Фраза была жестокая, но я не понял ее жестокости, пока не перечел письма, а исправлять его было поздно. Если бы я стал ее вымарывать, лучше было порвать все письмо.
— Какой шарф тебе нравится больше всего? — спросила Фуонг. — Мне желтый.
— Конечно, желтый. Ступай в гостиницу и отправь письмо.
Она взглянула на адрес.
— Я могу сама отнести его в миссию. Не нужно будет тратить марку.
— Лучше брось его в ящик.
Я откинулся назад, чувствуя, как меня успокаивает опиум, и мне пришла в голову мысль: «Теперь уж она меня не бросит, пока я не уеду, а завтра, выкурив несколько трубок, я придумаю, как мне остаться».
Повседневная жизнь идет своим чередом — это многих спасает от безумия. Даже во время воздушного налета нельзя беспрерывно испытывать страх. Так и под обстрелом привычных дел, случайных встреч, чужих треволнений человек надолго забывает о своих страхах. От мыслей о неминуемом отъезде из Индокитая в апреле, о туманном будущем без Фуонг меня отвлекали потоки ежедневных телеграмм, бюллетени вьетнамской прессы и болезнь моего помощника индийца, по имени Домингес (родители его приехали из Гоа через Бомбей); он посещал вместо меня менее важные пресс-конференции, прислушивался ко всяческим слухам и сплетням и относил мои корреспонденции на телеграф и в цензуру. С помощью индийских купцов, особенно на Севере — в Хайфоне, Нам-Дине и Ханое, — он организовал для меня свою собственную разведку и, по-моему, знал куда лучше французского командования о расположении вьетнамских частей в дельте Тонкина.
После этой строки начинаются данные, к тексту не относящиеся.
-- ==== Sys2Proof/Certificates/Slice0/Obligations.lean ====
section
/-! DEFINITION. The statements about the model that the provers are asked to settle, and the vocabulary they are
written in: the spec's own formulas on the bytes and bits of the state. -/

open Sys2Proof Sys2Proof.Machine

namespace Sys2Proof.Claims

/-- The eleven OP values of R82. -/
def opcodes : List Byte :=
  [0x00#8, 0x01#8, 0x10#8, 0x20#8, 0x21#8, 0x22#8, 0x30#8, 0x40#8, 0x41#8, 0x42#8, 0x43#8]

/-- The twelve legal command words (R82, R84). -/
def legalWords : List Word :=
  [0x00000000#32, 0x00000001#32, 0x00000010#32, 0x00000110#32, 0x00000020#32, 0x00000021#32, 0x00000022#32,
    0x00000030#32, 0x00000040#32, 0x00000041#32, 0x00000042#32, 0x00000043#32]

/-- OP, bits 7:0 of a command word (R80). -/
def opField (c : Word) : Byte := c.extractLsb' 0 8

/-- ZERO, bits 31:9 of a command word (R80). -/
def zeroField (c : Word) : BitVec 23 := c.extractLsb' 9 23

/-- The three clauses of R84. -/
def IllegalWord (c : Word) : Prop :=
  zeroField c ≠ 0 ∨ opField c ∉ opcodes ∨ (c.getLsbD 8 = true ∧ opField c ≠ 0x10#8)

/-- The flags and error registers of a command that completed OK (R88). -/
def CompletedOk (s t : State) : Prop :=
  t.busy = false ∧ t.done = true ∧ t.err = false ∧ t.ovr = s.ovr ∧ t.errcode = 0 ∧ t.errinfo = 0

/-- The four ways a pixel format is illegal (R161 a to d). -/
def IllegalFormat (s : State) : Prop :=
  s.pfCtrl.extractLsb' 0 2 = 3#2 ∨
    (s.pfCtrl.getLsbD 9 = true ∧
      (s.pfRmax.extractLsb' 0 16 = 0#16 ∨ s.pfGmax.extractLsb' 0 16 = 0#16 ∨ s.pfBmax.extractLsb' 0 16 = 0#16)) ∨
    (s.pfCtrl.getLsbD 9 = true ∧
      (32 ≤ (s.pfShift.extractLsb' 0 8).toNat ∨ 32 ≤ (s.pfShift.extractLsb' 8 8).toNat ∨
        32 ≤ (s.pfShift.extractLsb' 16 8).toNat)) ∨
    (s.pfCtrl.getLsbD 9 = false ∧ s.pfCtrl.extractLsb' 0 2 ≠ 0#2)

/-- Bytes per pixel of a legal format: 1, 2, 4 for BPPSEL = 0, 1, 2 (R160). -/
def bytesPerPixel (s : State) : Nat := 2 ^ (s.pfCtrl.extractLsb' 0 2).toNat

/-- IN[i] as a number. -/
def inByte (s : State) (i : Nat) : Nat := (s.bufByte .inp i).toNat

/-- The raw value of the pixel at IN offset `a` (R162): big-endian or little-endian by PF_CTRL.BIG_ENDIAN. -/
def rawPixel (s : State) (a : Nat) : Nat :=
  ((List.range (bytesPerPixel s)).map fun i =>
    256 ^ (if s.pfCtrl.getLsbD 8 then bytesPerPixel s - 1 - i else i) * inByte s (a + i)).sum

/-- The channel formula of R163. -/
def channelValue (raw : Nat) (shift : BitVec 8) (max : BitVec 16) : Nat :=
  (((raw / 2 ^ shift.toNat) &&& max.toNat) * 255) / max.toNat

/-- `c` is the RGBA value of the pixel at IN offset `a` (R163, R164, R165). -/
def IsPixelAt (s : State) (a : Nat) (c : Rgba) : Prop :=
  c.a = 255 ∧
    if s.pfCtrl.getLsbD 9 = true then
      c.r.toNat = channelValue (rawPixel s a) (s.pfShift.extractLsb' 0 8) (s.pfRmax.extractLsb' 0 16) ∧
      c.g.toNat = channelValue (rawPixel s a) (s.pfShift.extractLsb' 8 8) (s.pfGmax.extractLsb' 0 16) ∧
      c.b.toNat = channelValue (rawPixel s a) (s.pfShift.extractLsb' 16 8) (s.pfBmax.extractLsb' 0 16)
    else c.r.toNat = inByte s a ∧ c.g.toNat = inByte s a ∧ c.b.toNat = inByte s a

/-- Pixel number `k` of OUT (R171). -/
def outPixel (t : State) (k : Nat) : Rgba :=
  ⟨t.bufByte .out (4 * k), t.bufByte .out (4 * k + 1), t.bufByte .out (4 * k + 2), t.bufByte .out (4 * k + 3)⟩

/-- What a command that wrote `n` pixels left (R88, R95, R171, R180): the completion, OUT_LEN = 4n, and every register
and every byte outside OUT[0..4n) as before. -/
structure WrotePixels (s t : State) (n : Nat) : Prop where
  completed : CompletedOk s t
  outLen : t.outLen.toNat = 4 * n
  bytes : ∀ a, a < 0x4000000 ∨ 0x4000000 + 4 * n ≤ a → t.mem.read a = s.mem.read a
  others : t = { s with
    mem := t.mem, outLen := t.outLen, status := t.status, errcode := t.errcode, errinfo := t.errinfo }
И потому, что мы никогда не пользовались нашими сведениями, пока они не получали гласность, и ничего не сообщали французской разведке, Домингесу доверяли вьетминские подпольщики как в самом Сайгоне, так и в Шолоне. Ему помогало, наверно, и то, что он, несмотря на свое португальское имя, был азиатом.
Я любил Домингеса; у некоторых гордость видна сразу, как накожная болезнь, чувствительная к малейшему прикосновению, а его гордость была спрятана глубоко внутри и сведена до минимума. Ежедневно общаясь с ним, вы сталкивались только с душевной мягкостью, со скромностью и бесконечной любовью к правде; может быть, только жена могла обнаружить в нем гордость. Вероятно, правдивость и смирение всегда сопутствуют друг другу: ведь столько лжи рождает наша гордыня, а в моей профессии — амбиция репортера, желание напечатать более интересное сообщение, чем твой коллега. Домингес помогал мне ни обращать на это внимания, не слушаться телеграмм из Англии, где ругались, почему я не дал такого-то сообщения, хотя другой его дал, не послал отчета, который, как я знал, не соответствовал действительности.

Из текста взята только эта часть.